Fundamentally, the court misunderstood what the design of a product, particularly a drug, is by engrafting a concept of “intent” that matches better with absolute liability (which California expressly does not have) and certainly has nothing to do with strict liability (which looks solely to product “condition,” as opposed to manufacturer “conduct”).  The tautology goes that no manufacturer intends for its drug, as manufactured, to have excessive levels of a carcinogen, so the entire manufacturing process could be seen as defective if it produced identically “excessive” levels of carcinogen in every pill released.  Id. at 13.  The court got here by concluding a deviation from design specifications was one way to establish a manufacturing defect and deviating from the amorphous concept of the “intent” of the manufacturer for a product was another.  Id. at 14.  This is quite silly because intent and design are different.  Suppose that Drug Company X intends that its new drug will effectively treat medical condition A without excessive risks.  That is not a design.  The design of a drug includes the active drug ingredient and the rest of what gets pressed into the finished product.  Hopes and dreams are not part of it.

Similarly, the intent of a widget—effectively performing its appointed widgetty task without undue risk of breakage from stress or fatigue, for instance—is not the same as its design.  A manufacturing defect claim means the plaintiff’s particular product does not match the design, typically reduced to specifications and release criteria in the real world, not that the manufacturer failed to eliminate all risks or excessive risks whether from a contaminant, degradation product, or something else.  Plaintiffs here did not have evidence of an actual specification that each pill was supposed to have no more than X% or Y ppm of NDMA and they were all released despite exceeding that specification.  They certainly did not have admissible evidence that the amount by which the pills purportedly exceeded the non-existent specification was sufficient to cause cancer in any human and that it had done so for a specific plaintiff.

As we said, California follows comment k for prescription drugs.  The court said it would apply comment k to OTC drugs too.  Id. at 15.  Comment k’s discussion of unavoidably unsafe products is certainly contrary to the court’s rationale.

The seller of such products, again with the qualification that they are properly prepared and marketed, and proper warning is given, where the situation calls for it, is not to be held to strict liability for unfortunate consequences attending their use, merely because he has undertaken to supply the public with an apparently useful and desirable product, attended with a known but apparently reasonable risk.

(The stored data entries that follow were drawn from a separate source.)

-- ==== Sys2Proof/Machine/Writes.lean ====
section
/-! DEFINITION. Slot-port writes, their responses, tally reads, port enables (R107, R149 to R155, R160, R342, R352). -/

namespace Sys2Proof.Machine

/-- The granules of one descriptor as its lane carries them: in their places, through the element turn (R92, R150). What a
column aperture's named granules take stands all over the descriptor's bus place. -/
def laneData (q : Desc) (k : Checked) (raw : Bool) (rows : List Row) : List Coded :=
  let places := (List.range 8).map fun j =>
    if raw then q.data.getD j 0
    else if q.gaddr % 8 ≤ j ∧ j < q.gaddr % 8 + q.gcnt then rows.getD (j - q.gaddr % 8) 0 else 0
  let cells := turnIn (turnOf k) places
  k.grans.map fun g => fresh (cells.getD g.1 0)

/-- The write lanes of a request's descriptors, taking the stored granules in order (R107). -/
def writeLanes (s : State) (x beat : Nat) (raw : Bool) : Nat → List (Desc × Checked) → List Row → List WrLane
  | _, [], _ => []
  | i, (q, k) :: t, rows =>
    if q.valid then
      ⟨k.col, .slot x beat i, x, k.grans.map Prod.snd, laneData q k raw (rows.take q.gcnt), s.run + laneOffset .wr q.half + 4, none⟩ ::
        writeLanes s x beat raw (i + 1) t (rows.drop q.gcnt)
    else writeLanes s x beat raw (i + 1) t rows

/-- A sampled write request joins its batch. -/
def addWrite (s : State) (x : Nat) (v : SlotDir) (fmt : Nat) (descs : List DescSt) (last : Bool) (j : TallyJob) : State :=
  s.setWrDir x { v with
    next := v.next + 1, isOpen := !last, beats := v.beats ++ [⟨v.next, v.batch, s.run, s.run + 10, fmt, descs, last, some j⟩] }

/-- SLOT_WRITE_REQUEST (R107, R160, R315, R342). -/
def doSlotWrite (x : Nat) (ds : List Desc) (fmt : Nat) (tly last : Bool) (s : State) : State :=
  if !(slotReady s x && sampling s) then s else
  let p := prof s x fmt
  let ds := ds.take (if x < 16 then 2 else 1)
  let v := openBatch (s.wrDir x)
  let (s0, restart) := if (s.wrDir x).isOpen then (s, false) else tallyBatch s x
  let l := if p.sr then some (rg s .chgSrState x) else none
  let s1 := if p.sr then stepSr s0 x else s0
  if v.failed.any fun f => f.1 == v.batch then
    let (s2, j) := tallySample s1 x tly restart []
    addWrite s2 x v fmt (ds.map fun q => ⟨q.valid, 1, q.gaddr * 64, [], 0, 0⟩) last j
  else
    let plan := writePlan s1 x fmt ds
    let ks := descChecks s1 x .wr p.packed [] ds
    let ks := if plan = .fail then formatFail ks else ks
    if ks.any fun e => e.2.st != 0 then
      let (s2, j) := tallySample (reportChecks s1 x .wr false ks) x tly restart []
      addWrite s2 x { v with failed := v.failed ++ [(v.batch, s.run + 3, v.next)] } fmt
        (ks.map fun e => descState e.1 e.2 (if e.2.st = 0 then 1 else e.2.st)) last j
    else
      let (s2, rows) := changeWrite s1 x fmt l plan ds
      let (s3, j) := tallySample s2 x tly restart (tallyElems s1 x fmt plan ds)
      let s4 := addWrite s3 x v fmt (ks.map fun e => descState e.1 e.2 0) last j
      { s4 with wrLanes := s4.wrLanes ++ writeLanes s x v.next (plan == .raw) 0 ks rows }

/-! ### Stripes that fail after their sampling (R159, R160, R481) -/

/-- The lane of a write stripe has issued before this edge (R107, R481). -/
def laneIssued (s : State) (x : Nat) (b : Beat) (k : Nat) : Bool :=
  decide (b.at_ + 7 ≤ s.run) || s.wrLanes.any fun l => decide (l.use = .slot x b.id k ∧ l.bank < s.run + 4)

/-- A beat's descriptors once stripe `k` of request `beat` has failed with `st`: no stripe of that request, nor of a later one of
its batch, whose lane had not issued is written (R160). -/
def voidWrites (s : State) (x : Nat) (b : Beat) (k st : Nat) (c : Beat) : Beat :=
  if c.batch ≠ b.batch ∨ c.id < b.id then c else
  { c with descs := ((List.range c.descs.length).zip c.descs).map fun p =>
      if c.id = b.id ∧ p.1 = k then { p.2 with st := st }
      else if p.2.valid && p.2.st == 0 && !laneIssued s x c p.1 then { p.2 with st := 1 } else p.2 }

/-- Stripe `k` of read request `b` fails with `st`: the requests after it are aborted (R159). -/
def failRead (s : State) (x : Nat) (b : Beat) (k st : Nat) : State :=
  let v := s.rdDir x
  let hit := fun (c : Beat) => if c.id = b.id then
      { c with descs := ((List.range c.descs.length).zip c.descs).map fun p => if p.1 = k then { p.2 with st := st } else p.2 }
    else c
  s.setRdDir x (noteFailed { v with beats := v.beats.map hit } b.batch s.run b.id)

/-- Stripe `k` of write request `b` fails with `st`, 0x1 where an earlier request of the batch has failed (R160). -/
def failWrite (s : State) (x : Nat) (b : Beat) (k st : Nat) : State :=
  let v := s.wrDir x
  let st := if v.failed.any fun f => decide (f.1 = b.batch ∧ f.2.2 < b.id) then 1 else st
  let s1 := s.setWrDir x (noteFailed { v with beats := v.beats.map (voidWrites s x b k st) } b.batch s.run b.id)
  let gone := fun (l : WrLane) => match l.use with
    | .slot y n _ => decide (y = x ∧ b.id ≤ n ∧ s.run + 4 ≤ l.bank) && v.beats.any fun c => decide (c.id = n ∧ c.batch = b.batch)
    | _ => false
  { s1 with wrLanes := s1.wrLanes.filter fun l => !gone l }

/-- Descriptor `k` of a sampled request of port `x`, its lane not issued, fails with `st`; the first failure of the batch is
reported, a later one only counted where a quarantine refuses it (R161, R481). -/
def stripeFails (s : State) (d : Dir) (x beat k st : Nat) (chk : Checked) : State :=
  let v := match d with | .rd => s.rdDir x | .wr => s.wrDir x
  match v.beats.find? fun b => b.id == beat with
  | none => s
  | some b =>
    let addr := (((b.descs[k]?).map DescSt.addr).getD 0)
    let s1 := match d with | .rd => failRead s x b k st | .wr => failWrite s x b k st
    if v.failed.any fun f => f.1 == b.batch then laterFailure s1 st chk
    else portFailure s1 (groupOf x) (slotClass x) d st addr chk

/-- WRITE_RESPONSE: the oldest request whose edge n+10 has come is answered, and its Tally unit counts it (R153, R342). -/
def doWriteResponse (x : Nat) (s : State) : State :=
  let v := s.wrDir x
  match v.beats.find? fun b => decide (b.due ≤ s.run) with
  | none => s
  | some b =>
    let out : SlotOut := ⟨b.due, b.descs.map DescSt.valid, b.descs.map fun d => if d.valid then d.st else 0, []⟩
    let s1 := { s.setWrDir x (closeBatch { v with beats := v.beats.filter fun c => c.id != b.id } b) with
      slotWrOut := Tab.set (fun _ => ⟨0, [], [], []⟩) s.slotWrOut x out }
    match b.tally with
    | some j => tallyRequest s1 x b.at_ (b.descs.all fun d => !d.valid || d.st == 0) b.last j
    | none => s1

/-! ### Tally reads (R352) -/

/-- TALLY_READ at the vector port of group `g`: 16 records of TALLY[g] or TALLY[16 + g], valid at edge e+2. -/
def doTallyRead (g : Nat) (sel : Bool) (idx : Nat) (s : State) : State :=
  if !(slotReady s (16 + g) && sampling s) then s else
  let x := if sel then 16 + g else g
  let (ws, ce, ue, loc) := readTally s ((List.range 128).map fun j => tallyWord x (idx + j / 8) (j % 8))
  let s1 := countTally s x ce ue loc
  let out : SatOut :=
    ⟨s.run + 2, [if ue = 0 then 0 else 7], if ue = 0 then wordsToRows 8 ws else List.replicate 8 0⟩
  { setLast s1 (lastTallyV x) with tallyOut := Tab.set (fun _ => ⟨0, [], []⟩) s1.tallyOut g out }

/-! ### Port enables (R149) -/

/-- A write of PG[g].CTRL. -/
def doPortCtrl (g : Nat) (v : Word) (s : State) : State :=
  setRg s .pgCtrl g (v &&& RegId.pgCtrl.row.rw)

/-- A batch ends at its last sampled request (R149). -/
def endBatch (v : SlotDir) : SlotDir :=
  if !v.isOpen then v else
  match v.beats.getLast? with
  | some b =>
    if b.batch = v.batch then
      { v with isOpen := false, beats := v.beats.map fun c => if c.id = b.id then { c with last := true } else c }
    else { v with isOpen := false, failed := v.failed.filter fun f => f.1 != v.batch }
  | none => { v with isOpen := false, failed := v.failed.filter fun f => f.1 != v.batch }

/-- A request of the open batch is still to be answered. -/
def batchWaits (v : SlotDir) : Bool := v.beats.any fun b => b.batch == v.batch

/-- The open batches of a disabled slot port end (R149); a row that its requests, all answered, left open closes now (R343). -/
def closePort (s : State) (x : Nat) : State :=
  let w := s.wrDir x
  let s1 := if w.isOpen && !batchWaits w then tallyEnd s x s.run else s
  let s2 := if w.isOpen then s1.setWrDir x (endBatch w) else s1
  if (s.rdDir x).isOpen then s2.setRdDir x (endBatch (s.rdDir x)) else s2

end Sys2Proof.Machine
end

Section 2 of the Restatement (Third), which California appellate courts have cited with authority, says a product “contains a manufacturing defect when the product departs from its intended design even though all possible care was exercised in the preparation and marketing of the product.”  It also limits strict liability to design, manufacturing, and warnings.  California’s pattern instruction 1200 is similarly limited.  Its notes include the following case quote, the second sentence of which negates Cali Ranitidine’s expansive interpretation of “design” in this context:

“A product has a manufacturing defect if it differs from the manufacturer’s intended result or from other ostensibly identical units of the same product line. In other words, a product has a manufacturing defect if the product as manufactured does not conform to the manufacturer’s design.” (Garrett v. Howmedica Osteonics Corp. (2013) 214 Cal.App.4th 173, 190 [153 Cal.Rptr.3d 693].)

Similarly, California’s pattern instruction 1202 states, “A product contains a manufacturing defect if the product differs from the manufacturer’s design or specifications or from other typical units of the same product line.”  This is not supportive of the hopes and dreams expansion.  We are sure that the defendant presented all of this authority and much more in arguing against the late expansion of California product liability law.

Instead of granting summary judgment, as it was required to do even if it had let plaintiffs shift to a novel hybrid theory that was not in a live complaint, Cali Ranitidine made up a roadmap of proof.  The statements in the decision that should have led to summary judgment on manufacturing defect were legion.  For instance:

  • “The evidence on this motion does not show that BI’s manufacturing of any pills deviated from its intended processes.”  Id. at 3
  • “No evidence shows a meaningful distinction between the pills the plaintiffs ingested or the batch they came from and all the other BI manufactured pills.”  Id.
  • That “a safer FDA-approved method [of manufacturing] . . . is not clear from the record on this motion.”  Id. at 19.
  • Plaintiffs’ evidence of excess NDMA compared to other manufacturing processes was contradicted, not supported, by the work of their dubious lab, and none of their other evidence “meet[s] the evidentiary standard at this point.”  Id.
  • Plaintiffs failed to cite “any evidence showing that the alleged ‘delta’ [of purportedly excessive NDMA] was a substantial factor in causing cancer.”  Id. at 20.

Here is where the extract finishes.